Proactive service does not mean every problem disappears. It means there is a visible rhythm of review, maintenance, risk treatment and planning. The provider should bring recommendations before a failure forces the conversation.
Calculate the total cost before renewing
Review twelve months of invoices alongside the contract. Add the base fee, projects, after-hours charges, onsite work, licence margins and internal time spent coordinating unresolved issues. Then consider the cost of gaps: failed restores, weak access controls, unplanned downtime and projects delayed because documentation is missing.
- Confirm the current list of users, devices, sites and services.
- Separate recurring fees from variable and project charges.
- Map every important operational and security responsibility.
- Compare promised service levels with actual response and resolution data.
- Record the improvements delivered during the contract term.
Before signing another term, use our detailed list of questions to ask before renewing an MSP agreement. If the answers remain unclear, an obligation-free MSP Switch Review can provide an independent view of coverage, risk and likely transition requirements without committing you to change providers.
Record the result in a one-page comparison that management can revisit. Include the expected annual fee, likely variable work, material exclusions, outstanding risks and the improvements promised for the next term. This prevents the decision from being reduced to a monthly number after the detailed review has finished.
Frequently asked questions
What are the most common hidden costs in an MSP agreement?
Common hidden costs include project labour, after-hours support, onsite visits, new-device setup, licence mark-ups, security tools and work that sits outside a vaguely defined support boundary.
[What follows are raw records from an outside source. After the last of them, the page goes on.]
-- ==== Sys2Proof/Machine/Dequant.lean ====
section
/-! DEFINITION. The dequantizer and DEQ (spec/40_dequant.md). -/

namespace Sys2Proof.Machine

/-- The exact product p of entry i of DQ(b, t) (R100). -/
def dqProduct (s : State) (b : Fin 8) (t : Fin 4) (i : Nat) : Int :=
  readCoef s b i (readNumber 0 i) * readQuant s t i (readNumber 1 i)

/-- The values r[i] of DQ(b, t) (R100). -/
def dqValue (s : State) (b : Fin 8) (t : Fin 4) (i : Nat) : Int := sat16 (dqProduct s b t i)

/-- The overflow bit of DQ(b, t) (R100). -/
def dqSat (s : State) (b : Fin 8) (t : Fin 4) : Bool := satAny (dqProduct s b t)

/-- DEQ (R101): the slot check, then all products read before any write (R13). -/
def execDeq (rd rs : Fin 8) (qt : Fin 4) (s : State) : Host.Outcome State Fault Refusal :=
  if slotDefined s qt then
    .next (nextDraw (complete (raiseSat (dqSat s rs qt) (storeBlk rd (fun i => toEntry (dqValue s rs qt i)) s))))
  else .next (recordError .qtUndefined s)

end Sys2Proof.Machine
end

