-- ==== Sys2Proof/Laws/Exec.lean ====
section
/-! SUPPORT. What an engine step and a command can do, said once; the narrowed results; the reads of the IDCT. -/

namespace Sys2Proof.Machine

/-- An engine step drops the command, records error 1, or runs the command (R202). -/
theorem engineStep_cases {s t : State} (h : engineStep s = .next t) :
    (s.err = true ∧ t = takeCommand s)
    ∨ (s.err = false ∧ (∃ e, decode s.pend = .error e) ∧ t = recordError .illegalCmd (takeCommand s))
    ∨ (s.err = false ∧ ∃ i, decode s.pend = .ok i ∧ exec i (takeCommand s) = .next t) := by
  unfold engineStep at h
  split at h
  · rename_i he
    simp only [Host.Outcome.next.injEq] at h
    exact .inl ⟨he, h.symm⟩
  · rename_i he
    have he' : s.err = false := by simpa using he
    cases hd : decode s.pend with
    | ok i =>
      rw [hd] at h
      exact .inr (.inr ⟨he', i, rfl, h⟩)
    | error e =>
      rw [hd] at h
      simp only [Host.Outcome.next.injEq] at h
      exact .inr (.inl ⟨he', ⟨e, rfl⟩, h.symm⟩)

/-- The next states a command can give: its failed check's error, or its stores and flags. -/
theorem exec_cases {i : Instr} {s t : State} (h : exec i s = .next t) :
    (∃ rd rs qt, (i = .deq rd rs qt ∨ i = .dqi rd rs qt) ∧ slotDefined s qt = false ∧ t = recordError .qtUndefined s)
    ∨ (∃ ry rcb rcr ro h v hs vs, i = .cconv ry rcb rcr ro h v hs vs ∧ offsetsLegal h v hs vs = false
        ∧ t = recordError .badSampling s)
    ∨ (i = .nop ∧ t = complete s)
    ∨ (∃ rd, i = .clr rd ∧ t = complete (storeBlk rd (fun _ => 0) s))
    ∨ (∃ rd g f, ((∃ rs qt, i = .deq rd rs qt) ∨ (∃ rs, i = .idct rd rs) ∨ ∃ rs qt, i = .dqi rd rs qt)
        ∧ t = nextDraw (complete (raiseSat f (storeBlk rd g s))))
    ∨ (∃ ro g, ((∃ ry rcb rcr h v hs vs, i = .cconv ry rcb rcr ro h v hs vs) ∨ ∃ ry, i = .gray ry ro)
        ∧ t = nextDraw (complete (storeOut ro g s))) := by
  cases i with
  | nop =>
    simp only [exec, execNop, Host.Outcome.next.injEq] at h
    exact .inr (.inr (.inl ⟨rfl, h.symm⟩))
  | deq rd rs qt =>
    simp only [exec, execDeq] at h
    split at h <;> simp only [Host.Outcome.next.injEq] at h
    · exact .inr (.inr (.inr (.inr (.inl ⟨rd, _, _, .inl ⟨rs, qt, rfl⟩, h.symm⟩))))
    · rename_i hs
      exact .inl ⟨rd, rs, qt, .inl rfl, by simpa using hs, h.symm⟩
  | idct rd rs =>
    simp only [exec, execIdct, Host.Outcome.next.injEq] at h
    exact .inr (.inr (.inr (.inr (.inl ⟨rd, _, _, .inr (.inl ⟨rs, rfl⟩), h.symm⟩))))
  | cconv ry rcb rcr ro hh v hs vs =>
    simp only [exec, execCconv] at h
    split at h <;> simp only [Host.Outcome.next.injEq] at h
    · exact .inr (.inr (.inr (.inr (.inr ⟨ro, _, .inl ⟨ry, rcb, rcr, hh, v, hs, vs, rfl⟩, h.symm⟩))))
    · rename_i hl
      exact .inr (.inl ⟨ry, rcb, rcr, ro, hh, v, hs, vs, rfl, by simpa using hl, h.symm⟩)
  | gray ry ro =>
    simp only [exec, execGray, Host.Outcome.next.injEq] at h
    exact .inr (.inr (.inr (.inr (.inr ⟨ro, _, .inr ⟨ry, rfl⟩, h.symm⟩))))
  | clr rd =>
    simp only [exec, execClr, Host.Outcome.next.injEq] at h
    exact .inr (.inr (.inr (.inl ⟨rd, rfl, h.symm⟩)))
  | dqi rd rs qt =>
    simp only [exec, execDqi] at h
    split at h <;> simp only [Host.Outcome.next.injEq] at h
    · exact .inr (.inr (.inr (.inr (.inl ⟨rd, _, _, .inr (.inr ⟨rs, qt, rfl⟩), h.symm⟩))))
    · rename_i hs
      exact .inl ⟨rd, rs, qt, .inr rfl, by simpa using hs, h.symm⟩

/-- A command runs to a next state whatever its operands hold. -/
theorem exec_next (i : Instr) (s : State) : ∃ t, exec i s = .next t := by
  cases i <;> simp only [exec, execNop, execDeq, execIdct, execCconv, execGray, execClr, execDqi] <;> (try split) <;>
    exact ⟨_, rfl⟩

/-- An engine step always has a next state. -/
theorem engineStep_next (s : State) : ∃ t, engineStep s = .next t := by
  unfold engineStep
  split
  · exact ⟨_, rfl⟩
  · split
    · exact exec_next _ _
    · exact ⟨_, rfl⟩

/-- The fields no command writes (R180, R181, R101, R133, R135, R153, R155). -/
theorem exec_keeps {i : Instr} {s t : State} (h : exec i s = .next t) :
    t.irqen = s.irqen ∧ t.busy = s.busy ∧ t.qtdef = s.qtdef ∧ t.pend = s.pend ∧ t.qt = s.qt ∧ t.inputs = s.inputs
      ∧ t.rdata = s.rdata := by
  rcases exec_cases h with ⟨_, _, _, _, _, rfl⟩ | ⟨_, _, _, _, _, _, _, _, _, _, rfl⟩ | ⟨_, rfl⟩ | ⟨_, _, rfl⟩
    | ⟨_, _, _, _, rfl⟩ | ⟨_, _, _, rfl⟩ <;> simp

/-- The fields no engine step writes, and BUSY is 0 after it (R202). -/
theorem engineStep_keeps {s t : State} (h : engineStep s = .next t) :
    t.irqen = s.irqen ∧ t.busy = false ∧ t.qtdef = s.qtdef ∧ t.pend = s.pend ∧ t.qt = s.qt ∧ t.inputs = s.inputs
      ∧ t.rdata = s.rdata := by
  rcases engineStep_cases h with ⟨_, rfl⟩ | ⟨_, _, rfl⟩ | ⟨_, i, _, h⟩
  · simp
  · simp
  · simpa using exec_keeps h

/-- A block saturates exactly when one of its sixty-four values overflows (R100, R122). -/
theorem satAny_iff (v : Nat → Int) : satAny v = true ↔ ∃ i < 64, ovf16 (v i) = true := by
  simp [satAny, Config.nElem]

theorem ovf16_iff {v : Int} : ovf16 v = true ↔ v > 32767 ∨ v < -32768 := by
  simp [ovf16]

theorem satAny_congr {v w : Nat → Int} (h : ∀ i < 64, v i = w i) : satAny v = satAny w := by
  rw [Bool.eq_iff_iff, satAny_iff, satAny_iff]
  exact exists_congr fun i => and_congr_right fun hi => by rw [h i hi]

/-- A value that fits 16 bits is read back as stored. -/
theorem toInt_ofInt16 {v : Int} (h1 : -32768 ≤ v) (h2 : v ≤ 32767) : (BitVec.ofInt 16 v).toInt = v := by
  rw [BitVec.toInt_ofInt]
  exact Int.bmod_eq_of_le (by omega) (by omega)

theorem sat16_bounds (v : Int) : -32768 ≤ sat16 v ∧ sat16 v ≤ 32767 := by
  unfold sat16
  omega

theorem clamp8_bounds (v : Int) : 0 ≤ clamp8 v ∧ clamp8 v ≤ 255 := by
  unfold clamp8
  omega

/-- A value that fits 8 bits unsigned is read back as stored. -/
theorem toNat_ofInt8 {v : Int} (h1 : 0 ≤ v) (h2 : v ≤ 255) : ((BitVec.ofInt 8 v).toNat : Int) = v := by
  rw [BitVec.toNat_ofInt]
  omega

/-- A saturated result is stored as itself, and so is a clamped one. -/
theorem toEntry_sat16 (v : Int) : (toEntry (sat16 v)).toInt = sat16 v :=
  toInt_ofInt16 (sat16_bounds v).1 (sat16_bounds v).2

theorem toChannel_clamp8 (v : Int) : ((toChannel (clamp8 v)).toNat : Int) = clamp8 v :=
  toNat_ofInt8 (clamp8_bounds v).1 (clamp8_bounds v).2

/-- The pass reads its eight inputs and nothing else (R136). -/
theorem idctPass_congr {a b : Nat → Int} (h : ∀ k < 8, a k = b k) (n : Nat) : idctPass a n = idctPass b n := by
  have hg : stageG a = stageG b := by
    funext k
    unfold stageG
    split <;> simp [h]
  unfold idctPass
  rw [hg]

/-- IDCT2's rounded value as two passes (R122). -/
theorem idctRounded_eq (x : Nat → Int) (i : Nat) :
    idctRounded x i
      = (idctPass (fun k => idctPass (fun j => x (8 * j + k) * 256) (i / 8)) (i % 8) + 128) / 256 := by
  have h : ∀ k < 8, columnPass x (8 * (i / 8) + k) = idctPass (fun j => x (8 * j + k) * 256) (i / 8) := by
    intro k hk
    have e1 : (8 * (i / 8) + k) % 8 = k := by omega
    have e2 : (8 * (i / 8) + k) / 8 = i / 8 := by omega
    unfold columnPass
    rw [e1, e2]
    rfl
  unfold idctRounded rowPass
  rw [idctPass_congr h]
  rfl

/-- IDCT2 reads its sixty-four inputs and nothing else (R136). -/
theorem idctRounded_congr {x y : Nat → Int} (h : ∀ i < 64, x i = y i) (i : Nat) :
    idctRounded x i = idctRounded y i := by
  unfold idctRounded rowPass
  rw [idctPass_congr fun k hk => ?_]
  unfold columnPass
  exact idctPass_congr (fun j hj => by rw [h _ (by omega)]) _

/-- The product of written entries (R100). -/
theorem dqProduct_of_written {s : State} {b : Fin 8} {t : Fin 4} {i : Nat} (hb : (blkEntry s b i).isSome = true)
    (ht : (qtEntry s t i).isSome = true) : dqProduct s b t i = blkVal s b i * qtVal s t i := by
  rw [dqProduct, readCoef_of_written hb, readQuant_of_written ht]

theorem blkVal_bounds (s : State) (b : Fin 8) (i : Nat) : -32768 ≤ blkVal s b i ∧ blkVal s b i ≤ 32767 :=
  entry_toInt_bounds _

theorem qtVal_bounds (s : State) (t : Fin 4) (i : Nat) : 0 ≤ qtVal s t i ∧ qtVal s t i ≤ 65535 :=
  entry_toNat_bounds _

/-- Entries with equal values are equal. -/
theorem blkEntry_eq_of_coef {s t : State} {b c : Fin 8} {i : Nat} {v : Int} (h : coef s b i = some v)
    (h' : coef t c i = some v) : blkEntry s b i = blkEntry t c i := by
  unfold coef at h h'
  cases hx : blkEntry s b i <;> cases hy : blkEntry t c i <;> simp [hx, hy] at h h' ⊢
  exact BitVec.eq_of_toInt_eq (h.trans h'.symm)

/-- The sampling check passes exactly when both offsets lie below their factors (R86). -/
theorem offsetsLegal_iff {h v hs vs : Fin 2} :
    offsetsLegal h v hs vs = true ↔ h.val < 1 + hs.val ∧ v.val < 1 + vs.val := by
  unfold offsetsLegal samplingFactor
  rw [Bool.and_eq_true, decide_eq_true_iff, decide_eq_true_iff]

/-- For legal offsets the chroma index names an entry of the block (R154). -/
theorem chromaIndex_lt {h v hs vs : Fin 2} {x y : Nat} (hx : x < 8) (hy : y < 8) (hl : offsetsLegal h v hs vs = true) :
    chromaIndex h v hs vs x y < 64 := by
  obtain ⟨hh, hv⟩ := offsetsLegal_iff.mp hl
  have h1 := hs.isLt
  have h2 := vs.isLt
  unfold chromaIndex samplingFactor
  rcases (by omega : hs.val = 0 ∨ hs.val = 1) with a | a <;> rcases (by omega : vs.val = 0 ∨ vs.val = 1) with b | b <;>
    rw [a] at hh <;> rw [b] at hv <;> rw [a, b] <;> omega

/-- A block that is written holds all the chroma a legal CCONV reads of it (R154). -/
theorem chromaWritten_of_blkWritten {s : State} {b : Fin 8} {h v hs vs : Fin 2} (hb : BlkWritten s b)
    (hl : offsetsLegal h v hs vs = true) : ChromaWritten s b h v hs vs :=
  fun _ hx _ hy => hb _ (chromaIndex_lt hx hy hl)

/-- The value of each entry a completed DEQ, IDCT or DQI has stored (R101, R133, R135). -/
theorem coef_of_stored {rd : Fin 8} {g : Nat → Int} {s : State} {sat : Bool} {i : Nat} (hi : i < 64) :
    coef (nextDraw (complete (raiseSat sat (storeBlk rd (fun i => toEntry (sat16 (g i))) s)))) rd i = some (sat16 (g i)) := by
  have h := coef_storeBlk_same rd (fun i => toEntry (sat16 (g i))) s hi
  rw [toEntry_sat16] at h
  exact h

end Sys2Proof.Machine
end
The important test is whether the agreement names each inclusion, exclusion and rate clearly enough for a non-technical decision-maker to understand.
How often should an MSP agreement be reviewed?
Review the agreement at least annually and whenever the business changes materially, such as after rapid hiring, a move to hybrid work, a cloud migration, an acquisition or a major security incident. The service and pricing model should reflect the environment you operate today rather than the one that existed when the contract was signed.
Is the cheapest MSP agreement usually the best value?
No. A low monthly fee can become expensive when routine work is excluded, while a higher fee can still be poor value if security, reporting and proactive improvement are weak. Compare total annual cost, service coverage, risk ownership and measurable outcomes instead of comparing the headline fee alone.
Final perspective
The real cost of an MSP agreement is the combination of fees, exclusions, internal effort and unmanaged risk. A good agreement makes those elements visible. It defines responsibilities, supports sensible budgeting and gives business leaders evidence that the environment is improving. If your current arrangement cannot do that, review it before the renewal deadline removes your options.